Gérald Papy

L’édito de Gérald Papy: les héros sont à Kiev, pas à Bruxelles

Gérald Papy Rédacteur en chef adjoint

« Il faut prendre garde, enfin, que l’emballement inconditionnel envers les dirigeants et les résistants ukrainiens ne prépare pas les désillusions de demain et n’aveugle pas les Européens au point d’humilier le peuple russe pour les crimes de son commandant en chef et de sa clique », écrit Gérald Papy, rédacteur en chef adjoint du Vif.

Parmi ceux qui ont connu la guerre froide, le rideau de fer et la menace d’une confrontation nucléaire, peu imaginaient revivre les mêmes tourments quarante ans plus tard. A la chute du bloc soviétique, beaucoup ont cru, si pas à « la fin de l’histoire » théorisée par Francis Fukuyama, au moins au triomphe de la démocratie libérale et à une ère de progrès et de bien-être.

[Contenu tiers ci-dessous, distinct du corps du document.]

theorem respond (r : Response) : (s.respond r).Indistinguishable (t.respond r) :=
  { h with responses := by simp [h.responses] }

theorem construct (k0 k1 : Word) : (construct k0 k1 s).Indistinguishable (construct k0 k1 t) where
  consts := h.consts
  phase := rfl
  inbox := h.inbox
  responses := by simp [h.responses]
  lanes _ := congrArg (keyedLanes · k0 k1) h.consts
  pending _ := rfl
  cnt _ := rfl

theorem update (bs : List Byte) (ha : s.phase = .absorbing) : (update bs s).Indistinguishable (update bs t) := by
  have hcnt := h.cnt ha
  have hfill : s.fill = t.fill := by
    simp only [State.fill]
    omega
  obtain ⟨hlanes, hpending⟩ := update_congr bs (h.lanes ha) (h.pending ha) hfill
  obtain ⟨sp, si, sr, -, sc, sn⟩ := update_frame bs s
  obtain ⟨tp, ti, tr, -, tc, tn⟩ := update_frame bs t
  exact {
    consts := by rw [sc, tc, h.consts]
    phase := by rw [sp, tp, h.phase]
    inbox := by rw [si, ti, h.inbox]
    responses := by rw [sr, tr, h.responses]
    lanes := fun _ => hlanes
    pending := fun _ => hpending
    cnt := fun _ => by rw [sn, tn, cnt_add_mod_congr _ hcnt] }

theorem finalize : (finalize s).Indistinguishable (finalize t) :=
  indistinguishable_of_not_absorbing h.consts (by simp) h.inbox h.responses nofun

theorem finalize_lanes (ha : s.phase = .absorbing) : (Machine.finalize s).lanes = (Machine.finalize t).lanes := by
  rw [Machine.finalize_lanes, Machine.finalize_lanes, h.lanes ha, h.pending ha, setWidth_eight_congr (h.cnt ha)]

/-- A legal command does the same, as far as a host can tell, to two states that no host can tell apart. -/
theorem effect {i : Instr} (hl : legality s.phase (.command i) = none) :
    (effect i s).Indistinguishable (effect i t) := by
  cases i with
  | construct k0 k1 => exact h.construct k0 k1
  | absorb bytes => exact (h.update bytes (absorbing_of_legal hl nofun)).respond .done
  | digest64 =>
    rw [Machine.effect, digest64, digest64, h.finalize_lanes (absorbing_of_legal hl nofun)]
    exact h.finalize.respond _
  | digest128 =>
    rw [Machine.effect, digest128, digest128, h.finalize_lanes (absorbing_of_legal hl nofun)]
    exact h.finalize.respond _

/-- One step: the same event meets the same legality check on both sides, so both fault or both run the command. -/
theorem step : ∃ s' t', step s = .next s' ∧ step t = .next t' ∧ s'.Indistinguishable t' := by
  match hi : s.inbox with
  | [] => exact ⟨s, t, step_nil s hi, step_nil t (h.inbox ▸ hi), h⟩
  | .reset :: q => exact ⟨_, _, step_reset s q hi, step_reset t q (h.inbox ▸ hi), (h.withInbox q).resetEvent⟩
  | .command w :: q =>
    refine ⟨_, _, step_command s w q hi, step_command t w q (h.inbox ▸ hi), ?_⟩
    rw [← h.phase]
    cases hl : legality s.phase (decode w) with
    | some c => exact (h.withInbox q).raise c
    | none =>
      obtain ⟨i, hd, -⟩ := legality_eq_none _ _ hl
      rw [hd] at hl ⊢
      exact (h.withInbox q).effect hl

end State.Indistinguishable

/-- Settles O52, by induction on the number of steps: each step keeps the two states indistinguishable. -/
theorem hiddenRegistersNeverShow : Obligations.HiddenRegistersNeverShow := by
  intro s t k h
  induction k generalizing s t with
  | zero => exact ⟨s, t, runSteps_zero s, runSteps_zero t, h⟩
  | succ k ih =>
    obtain ⟨s', t', hs, ht, h'⟩ := h.step
    rw [runSteps_succ k hs, runSteps_succ k ht]
    exact ih s' t' h'

end Sys2Proof.Machine
end

section
/-! O53: the flag `finalized` (10_state.md R25). -/

namespace Sys2Proof.Machine

theorem finalized_eq_true_iff (s : State) : s.finalized = true ↔ s.phase = .finalized := beq_iff_eq

theorem finalized_eq_false_iff (s : State) : s.finalized = false ↔ s.phase ≠ .finalized := beq_eq_false_iff_ne

/-- Of the legal commands, the digest commands alone end in FINALIZED, and they run in ABSORBING. -/
theorem digest_of_effect_phase {i : Instr} {s : State} (hl : legality s.phase (.command i) = none)
    (h : (effect i s).phase = .finalized) : s.phase = .absorbing ∧ (i = .digest64 ∨ i = .digest128) := by
  cases i with
  | construct k0 k1 => cases h
  | absorb bytes =>
    have hp : s.phase = .absorbing := absorbing_of_legal hl nofun
    have hp' : (effect (.absorb bytes) s).phase = s.phase := (update_frame bytes s).1
    rw [hp', hp] at h
    cases h
  | digest64 => exact ⟨absorbing_of_legal hl nofun, .inl rfl⟩
  | digest128 => exact ⟨absorbing_of_legal hl nofun, .inr rfl⟩

/-- In FINALIZED the only legal command is CONSTRUCT. -/
theorem construct_of_legal_finalized {i : Instr} (hl : legality .finalized (.command i) = none) :
    ∃ k0 k1, i = .construct k0 k1 := by
  by_contra hi
  push Not at hi
  cases absorbing_of_legal hl hi

/-- Settles O53, along everything a step can do. -/
theorem finalizedIsSetByDigestsAlone : Obligations.FinalizedIsSetByDigestsAlone := by
  intro s t hstep
  simp only [finalized_eq_true_iff, finalized_eq_false_iff]
  obtain ⟨-, rfl⟩ | ⟨q, hin, rfl⟩ | ⟨w, q, c, -, -, rfl⟩ | ⟨w, q, i, hin, hd, hl, rfl⟩ := step_cases hstep
  · exact ⟨fun hs ht => absurd ht hs, fun hs ht => absurd hs ht⟩
  · exact ⟨fun _ => nofun, fun _ _ => .inl ⟨q, hin⟩⟩
  · exact ⟨fun _ => nofun, fun _ _ => .inr (.inr ⟨c, rfl, rfl⟩)⟩
  · refine ⟨fun _ ht => ?_, fun hs _ => ?_⟩
    · obtain ⟨hp, hi⟩ := digest_of_effect_phase (s := s.withInbox q) hl ht
      refine ⟨hp, w, q, hin, ?_⟩
      rw [hd]
      exact hi.imp (congrArg _) (congrArg _)
    · rw [hs] at hl
      obtain ⟨k0, k1, rfl⟩ := construct_of_legal_finalized hl
      exact .inr (.inl ⟨w, q, k0, k1, hin, hd⟩)

end Sys2Proof.Machine
end

section
/-! O54, O55: who writes the lanes, and what every command leaves (10_state.md R23, R26, R29; 41_block_mixer.md
R121). -/

namespace Sys2Proof.Machine

/-- UPDATE short of a word leaves the lanes, on a word boundary or not. -/
theorem update_lanes_of_short (bs : List Byte) (s : State) (h : s.fill + bs.length < 8) :
    (update bs s).lanes = s.lanes := by
  by_cases h0 : s.fill = 0
  · rw [update_of_fill_zero bs s h0, absorbWords_eq]
    exact absorbedLanes_of_lt _ _ (by omega)
  · rw [update_of_short bs s h0 h]

/-- UPDATE of at most eight bytes that completes a word injects exactly one. -/
theorem update_lanes_of_full (bs : List Byte) (s : State) (hb : bs.length ≤ 8) (h : 8 ≤ s.fill + bs.length) :
    ∃ m, (update bs s).lanes = inject s.lanes m := by
  have hlt := s.fill_lt
  by_cases h0 : s.fill = 0
  · have hw := absorbedLanes_append_word s.lanes bs [] (by omega)
    rw [List.append_nil, absorbedLanes_of_lt _ [] (by decide)] at hw
    exact ⟨le64 bs, by rw [update_of_fill_zero bs s h0, absorbWords_eq, hw]⟩
  · have hrest : (bs.drop (8 - s.fill)).length < 8 := by
      rw [List.length_drop]
      omega
    exact ⟨_, by rw [update_of_carry bs s h0 h, absorbWords_eq, absorbedLanes_of_lt _ _ hrest]⟩

/-- A beat leaves the lanes or injects one word. -/
theorem update_lanes_of_beat (bs : List Byte) (s : State) (hb : bs.length ≤ 8) :
    (update bs s).lanes = s.lanes ∨ ∃ m, (update bs s).lanes = inject s.lanes m := by
  by_cases h : s.fill + bs.length < 8
  · exact .inl (update_lanes_of_short bs s h)
  · exact .inr (update_lanes_of_full bs s hb (Nat.le_of_not_lt h))

/-- Settles O54: a fault leaves the lanes, and a legal command writes them by its own rule. -/
theorem lanesChangeOnlyByTheirWriters : Obligations.LanesChangeOnlyByTheirWriters := by
  intro s t w q hin hstep
  rw [step_command s w q hin] at hstep
  cases hl : legality s.phase (decode w) with
  | some c =>
    rw [hl] at hstep
    cases hstep
    exact .inl rfl
  | none =>
    obtain ⟨i, hd, -⟩ := legality_eq_none _ _ hl
    rw [hl, hd] at hstep
    cases hstep
    rw [hd]
    cases i with
    | construct k0 k1 => exact .inr rfl
    | absorb bytes => exact update_lanes_of_beat bytes (s.withInbox q) ((wf_absorb bytes).mp (wf_of_decode hd))
    | digest64 => exact .inr ⟨_, rfl⟩
    | digest128 => exact .inr ⟨_, rfl⟩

Vladimir Poutine nous rappelle crûment que la nouvelle confrontation mondiale engagée par la Russie et la Chine avec l’Occident vieillissant peut quitter les champs économique, technologique et idéologique et renouer avec les théâtres de guerre semblables à ceux des années 1970 ou 1980. Le contentieux que nous pensions pouvoir être résolu par une négociation sur des garanties de protection de populations russophones d’un pays voisin de la Russie s’est non seulement transformé en désastre pour l’Ukraine mais aussi en problème existentiel pour l’Europe. Et, même inscrite dans une doctrine qui, au contraire de celle des Occidentaux, ne la considère pas comme une arme de non-emploi, la menace nucléaire brandie par Vladimir Poutine ravive des peurs légitimes.

Les actes et les paroles du maître du Kremlin justifiaient donc les sanctions sans précédent prises par l’Europe et ses alliés occidentaux. Il est difficile de savoir à ce stade si elles auront les effets escomptés sur le pouvoir russe: écourter son opération militaire en Ukraine, voire le fragiliser à l’intérieur de ses frontières. De même, sont incertains les effets concrets des livraisons d’armement promises par l’Union européenne. Pour l’heure, elles semblent plutôt avoir pour conséquence de précipiter les opérations de l’armée de Moscou sur Kiev et Kharkiv, les deux principales villes ukrainiennes.

La réplique concertée et massive des Vingt-Sept, la solidarité affichée à l’égard des réfugiés, les implications pour la politique de défense européenne sont autant de résultats qui n’étaient pas acquis au début de la crise. Ils sont heureux.

Vladimir Poutine, d’une certaine manière, a ressuscité l’Otan, rapproché les Européens, réveillé les Allemands et unifié les Ukrainiens. Le bilan est étonnant. Il ruine certains des objectifs de guerre du président russe.

Mais que sont nos satisfactions stratégiques face au chaos de la guerre et aux souffrances d’un peuple? Il y avait quelque chose de tragique et de pathétique, le mardi 1er mars, dans la standing ovation des dirigeants et députés européens depuis les travées du parlement à Bruxelles face à un président ukrainien Volodymyr Zelensky seul, éprouvé, apeuré derrière son bureau à Kiev. La personnification du courage n’est pas à Bruxelles, elle est à Kiev, à Kharkiv, à Marioupol. Les Européens n’échapperont pas au droit d’inventaire des drames qui s’y déroulent.

Il faut prendre garde, enfin, que l’emballement inconditionnel envers les dirigeants et les résistants ukrainiens ne prépare pas les désillusions de demain et n’aveugle pas les Européens au point d’humilier le peuple russe pour les crimes de son commandant en chef et de sa clique. Dans les milieux de la culture et du sport, dans la rue et sur les réseaux sociaux, même parmi les oligarques, des Russes s’élèvent contre cette guerre. Eux aussi ont besoin de notre soutien. De leur destin dépend aussi la sécurité de l’Europe.